To conclude my presentation, Robert Frost uses relation to nature and sentence structure to portray the conflicting opinions between the two farmers. Extra Time: The building of the wall is against nature, and that the farmer follows the tradition of dividing land, viewing the division just merely as fixing fences, but to the writers, the division means building a wall in human relationships. Lastly, I will briefly talk about the structure. The poem is written in blank verse and it is not broken into stanzas which look visually like a rock wall turned on its side.The majority of the lines in this poem have 10 syllables (in true iambic pentameter fashion), but we can find ten lines which have eleven syllables. The line endings form an imperfect line which represents the “gaps” in the wall. This shows that the poet is trying to providing an visual image of the wall from the structure of the poem.
1) How does Frost use the technique of sound and syllables similar in Mowing and Mending Wall? In Mowing, Robert Frost uses the sound of sense technique. He uses different symbolic words such as whisper to personify the scythe. ith the repeated use of whisper and swaying motion of meter in certain lines (such as “Perhaps it was something…/ Something perhaps), he provide a visceral sense of the scythe moving back and force as it cuts the hay in the field. This personifies the scythe, transforming it into a companion and working colleague rather than inanimate farming tool. In the poem mending wall, Frost also uses sound to show what’s happening in the story line.

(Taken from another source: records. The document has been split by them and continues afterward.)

-- ==== Sys2Proof/Machine/Grammar.lean ====
section
/-! DEFINITION. Page 5: grammar images, the grammar unit and sampling (10, R260 to R277; 14, R380 to R383). -/

namespace Sys2Proof.Machine

/-! ### Reading an image (10, R265) -/

/-- A double of the image: translated memory of the issuing device only. -/
def imageDouble (va : Word) : M Nat := do
  let r ← liftE (checkRegion (← get) va va)
  match r with
  | .loc _ _ _ => trap 0x11 va
  | _ => do
    let p ← checkPart r va 8 .load
    match p with
    | .remote _ _ => trap 0x11 va
    | _ => do
      let s ← get
      if s.untrained p || s.owned p 8 || s.forwardStuck s.myQuire p 8 then waitOn (s.waitsFor p 8)
      if s.hurts s.myQuire s.me.sb p 8 .dflt then trap 0x0E va
      let (t, bs) := s.loadPlace s.myQuire p 8 .dflt
      set t
      return ofBytes (forward t.me.sb p bs)
/-- `n` bytes, up to 8, from the one or two doubles that hold them. -/
def imageAt (va : Word) (n : Nat) : M Nat := do
  let k := va.toNat % 8
  let a := va - BitVec.ofNat 64 k
  let lo ← imageDouble a
  let hi ← if 8 < k + n then imageDouble (a + 8) else pure 0
  return (lo + hi * 2 ^ 64) / 2 ^ (8 * k) % 2 ^ (8 * n)
/-- Trap 0x11 for an image field or entry that is not well formed. -/
def imageNeed (ok : Bool) (va : Word) : M Unit := need ok (.trap 0x11 va)
def addrOff (base : Word) (off : Nat) : Word := base + BitVec.ofNat 64 off
/-- A field of `n` doubles that must be zero. -/
def imageZero (field : Word) (n : Nat) : M Unit := do
  for i in List.range n do
    imageNeed ((← imageAt (addrOff field (8 * i)) 8) = 0) field

/-! ### The procedures of R264 -/

/-- An entry of NEXTT, checked on use. -/
def nextEntry (g : Grammar) (s b : Nat) : M Nat := do
  let va := addrOff g.nextt (512 * s + 2 * b)
  let v ← imageAt va 2
  imageNeed (v < g.nlex || v = 0xFFFF) va
  return v
/-- An entry of ACCEPT, checked on use. -/
def acceptEntry (g : Grammar) (s : Nat) : M Nat := do
  let va := addrOff g.accept (2 * s)
  let v ← imageAt va 2
  imageNeed (v < g.nterm || v = 0xFFFE || v = 0xFFFF) va
  return v
/-- An action entry, checked on use: its kind, NEXT and RET (10, Table 10.5). -/
def actionEntry (g : Grammar) (q a : Nat) : M (Nat × Nat × Nat) := do
  let va := addrOff g.act (8 * (q * g.nterm + a))
  let e ← imageAt va 8
  let kind := e % 4
  let next := e / 2 ^ 16 % 2 ^ 16
  let ret := e / 2 ^ 32 % 2 ^ 16
  imageNeed (e / 4 % 2 ^ 14 = 0 && e / 2 ^ 48 = 0 && next < g.npda && ret < g.npda
    && (next = 0 || kind = 1 || kind = 2) && (ret = 0 || kind = 2)) va
  return (kind, next, ret)
/-- Feed: one terminal into the automaton, in at most the given number of passes. -/
def feed (a : Nat) : Nat → Grammar → M (Bool × Grammar)
  | 0, g => return (false, { g with loop := true })
  | n + 1, g => do
    match ← actionEntry g g.q a with
    | (1, next, _) => return (true, { g with q := next })
    | (2, next, ret) =>
      if g.stack.length = g.stackmax then return (false, g)
      else feed a n { g with q := next, stack := ret :: g.stack }
    | (3, _, _) => match g.stack with
      | [] => return (false, g)
      | x :: r => feed a n { g with q := x, stack := r }
    | _ => return (false, g)
def feedTerminal (g : Grammar) (a : Nat) : M (Bool × Grammar) := feed a (2 * g.stackmax + 2) g
/-- Lex: one byte into the lexer. -/
def lexByte (g : Grammar) (b : Nat) : M (Bool × Grammar) := do
  let n ← nextEntry g g.s b
  if n ≠ 0xFFFF then return (true, { g with s := n })
  let a ← acceptEntry g g.s
  if g.s = 0 || a = 0xFFFF then return (false, g)
  let (ok, h) ← if a = 0xFFFE then pure (true, g) else feedTerminal g a
  if !ok then return (false, h)
  let n ← nextEntry h 0 b
  if n = 0xFFFF then return (false, h)
  return (true, { h with s := n })
def lexBytes (base : Word) : Nat → Grammar → M (Bool × Grammar)
  | 0, g => return (true, g)
  | n + 1, g => do
    let (ok, h) ← lexByte g (← imageAt base 1)
    if ok then lexBytes (base + 1) n h else return (false, h)
/-- Apply: a token to a configuration. -/
def applyToken (g : Grammar) (t : Nat) : M (Bool × Grammar) := do
  if g.ended then return (false, g)
  let va := addrOff g.vocab (8 * t)
  let e ← imageAt va 8
  let off := e % 2 ^ 40
  let len := e / 2 ^ 40 % 2 ^ 8
  let eos := e / 2 ^ 48 % 2 = 1
  let never := e / 2 ^ 49 % 2 = 1
  imageNeed (e / 2 ^ 50 = 0 && !(eos && len ≠ 0)) va
  if never then return (false, g)
  else if eos then do
    let (ok, h) ← if g.s = 0 then pure (true, g) else do
      let a ← acceptEntry g g.s
      if a = 0xFFFF then pure (false, g)
      else if a = 0xFFFE then pure (true, { g with s := 0 })
      else do
        let (ok, h) ← feedTerminal g a
        pure (ok, if ok then { h with s := 0 } else h)
    if !ok then return (false, h)
    let (ok, h) ← feedTerminal h 0
    return (ok, if ok then { h with ended := true } else h)
  else if len = 0 then return (false, g)
  else lexBytes (addrOff g.vocab off) len g

/-! ### The forms (10, R267 to R271) -/

/-- The configuration of the core, where it holds no uncorrectable error; one that does is cleared (14, R380). -/
def grammar : M Grammar := do
  let g := (← get).me.grammar
  if g.bad then
    modify fun s => s.onMe fun c => { c with grammar := Grammar.reset, gwork := none }
    thenTake (.trap 0x0E 0)
  return g
def setGrammar (g : Grammar) : M Unit := modify fun s => s.onMe fun c => { c with grammar := g }
/-- What a computation has found stands when it ends in a trap or an upcall (10, R267). -/
def standing {α : Type} (x : M α) : M α := fun s =>
  match x s with
  | .error (.exc (.wait on)) => .error (.exc (.wait on))
  | .error (.exc e) => .error (.done (s.deliver e))
  | .error (.badWalk e) => .error (.done (s.countMalformed.deliver e))
  | r => r
/-- `GLOAD` (R267). Load and check a grammar image, or clear the configuration. -/
def execGload (a : Reg) (s : State) := M.run (do
  controlOnly
  barPhase
  let wa ← readW a
  if wa = 0 then setGrammar Grammar.reset
  else do
    acquire .dev
    standing (do
    need (wa.toNat % 8 = 0) (.trap 0x03 wa)
    let lexer := BitVec.ofNat 64 (← imageAt wa 8)
    need (lexer.toNat % 64 = 0) (.trap 0x03 wa)
    let pda := BitVec.ofNat 64 (← imageAt (addrOff wa 8) 8)
    need (pda.toNat % 64 = 0) (.trap 0x03 (addrOff wa 8))
    let fallback ← imageAt (addrOff wa 0x10) 4
    let flags ← imageAt (addrOff wa 0x14) 4
    imageNeed (flags ≤ 1) (addrOff wa 0x14)
    imageZero (addrOff wa 0x18) 1
    let vocab := BitVec.ofNat 64 (← imageAt lexer 8)
    need (vocab.toNat % 8 = 0) (.trap 0x03 lexer)
    let ntok ← imageAt (addrOff lexer 8) 4
    imageNeed (1 ≤ ntok && ntok ≤ 262144) (addrOff lexer 8)
    let nlex ← imageAt (addrOff lexer 0xC) 2
    imageNeed (1 ≤ nlex && nlex ≤ 65534) (addrOff lexer 0xC)
    let nterm ← imageAt (addrOff lexer 0xE) 2
    imageNeed (1 ≤ nterm && nterm ≤ 4096) (addrOff lexer 0xE)
    let nextt ← imageAt (addrOff lexer 0x10) 8
    let accept ← imageAt (addrOff lexer 0x18) 8
    imageZero (addrOff lexer 0x20) 4
    let npda ← imageAt pda 2
    imageNeed (1 ≤ npda) pda
    let stackmax ← imageAt (addrOff pda 2) 2
    imageNeed (stackmax ≤ 1024) (addrOff pda 2)
    imageNeed ((← imageAt (addrOff pda 4) 4) = 0) (addrOff pda 4)
    let act ← imageAt (addrOff pda 8) 8
    imageZero (addrOff pda 0x10) 6
    imageNeed (fallback < ntok) (addrOff wa 0x10)
    setGrammar { Grammar.reset with
      loaded := true, image := wa, fallback := BitVec.ofNat 32 fallback, fb := flags = 1, vocab := vocab, ntok := ntok
      nlex := nlex, nterm := nterm, nextt := BitVec.ofNat 64 nextt, accept := BitVec.ofNat 64 accept, npda := npda
      stackmax := stackmax, act := BitVec.ofNat 64 act })) s

/-- What the core asks of the grammar unit. -/
def setWork (x : Option GrammarWork) : M Unit := modify fun s => s.onMe fun c => { c with gwork := x }
/-- A fault that the unit met: the form takes it, and its work is gone. -/
def takeTableFault (x : Bool × BitVec 6 × Word) : M Unit := do
  setWork none
  thenTake (if x.1 then .upcall x.2.1 x.2.2 else .trap x.2.1 x.2.2)
/-- `GSTEP` (R268). Apply a token to the grammar configuration. -/
def execGstep (d a : Reg) (s : State) := M.run (do
  controlOnly
  barPhase
  let t ← readW a
  let g ← grammar
  match (← get).me.gwork with
  | some (.step _ (some (.inl st))) => do
    setWork none
    writeW d (BitVec.ofNat 64 st)
  | some (.step _ (some (.inr x))) => takeTableFault x
  | some (.step _ none) => holdHere
  | _ =>
    if !g.loaded then writeW d 4
    else if g.ntok ≤ t.toNat then do
      setGrammar { g with loop := false }
      writeW d 3
    else do
      setWork (some (.step t none))
      holdHere) s
/-- The mask's bytes: bit i of the packed string is the bit of token i (10, R269). -/
def packBits : Nat → List Bool → List Byte
  | 0, _ => []
  | n + 1, bs =>
    let b := (bs.take 8).zipIdx.foldl (fun v (x, i) => if x then v + 2 ^ i else v) 0
    BitVec.ofNat 8 b :: packBits n (bs.drop 8)
/-- A die's mask buffers in use (14, R382). -/
def State.maskBuffers (s : State) (die : Nat) : Nat :=
  (s.cores.filter fun x => dieOf x.1 = die && match x.2.gwork with | some (.mask _ _ _ _ _) => true | _ => false).length
/-- `GMASK` (R269). Write a legality bitmap for a range of tokens. -/
def execGmask (a b : Reg) (s : State) := M.run (do
  controlOnly
  barPhase
  let va ← readW a
  let wb ← readW b
  let first := (wb.extractLsb' 0 32).toNat
  let count := (wb.extractLsb' 32 32).toNat
  need (first % 64 = 0 && 1 ≤ count && count ≤ 262144) (.trap 0x01 wb)
  let n := (count + 63) / 64 * 8
  liftE (checkAlign va 8 va)
  match regionOf va with
  | .loc _ _ off => need (off + n ≤ 0x3FF40) (.trap 0x04 va)
  | _ => pure ()
  let off ← localOperand va 8 n
  let g ← grammar
  need g.loaded (.trap 0x11 0)
  need (first + count ≤ g.ntok) (.trap 0x01 wb)
  match (← get).me.gwork with
  | some (.mask _ _ _ _ (some x)) => takeTableFault x
  | some (.mask _ _ bits loop none) =>
    if bits.length < count then holdHere
    else do
      let bs := packBits n bits
      for i in List.range (n / 8) do
        storeOwn (off + 8 * i) ((bs.drop (8 * i)).take 8)
      drainFirst
      setWork none
      setGrammar { g with loop := loop }
  | _ => do
    if 4 ≤ (← get).maskBuffers (dieOf (← get).cur) then waitHere
    setWork (some (.mask first count [] false none))
    holdHere) s
/-- The configuration summary of Table 10.8. -/
def Grammar.summary (g : Grammar) : Word :=
  BitVec.ofNat 64 (g.q + g.s * 2 ^ 16 + g.stack.length * 2 ^ 32 + (if g.loaded then 2 ^ 48 else 0)
    + (if g.ended then 2 ^ 49 else 0) + (if g.loop then 2 ^ 50 else 0))
/-- `GSTATE` (R270). Read the grammar configuration summary. -/
def execGstate (d : Reg) (s : State) := M.run (do
  controlOnly
  barPhase
  writeW d (← grammar).summary) s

In line 10, No one has seen them made or heard them made”, First word ends with same letter that second words begins.This is a visual demonstration to show that there are no gaps in the wall. Further on the poem in line 16, “To each the boulders that have fallen to each”, the double stressed “to each” to represent boulders and the three unstressed syllables “-ers that have” to show the gap in the wall. Then, in line 19, “‘Stay where you are until our backs are turned! ‘” begins with four equal stresses to represent the wall and then falls into iambic meter to indicate the boulders falling down. He uses sound and syllables to show give the reader a visual picture of the boulders falling and gaps forming. ) How does the fixing fence enhance the two neighbors’ relationship? * ensure a quality relationship between the two neighbors * Maintain their individuality and personal identity as farmers: one of apple trees, and one of pine trees. * Provides an opportunity for the two men to interact and communicate with each other, an event that might not otherwise occur in an isolated rural environment.
* The act of meeting to repair the wall allows the two men to develop their relationship and the overall community far more than if each maintained their isolation on separate properties.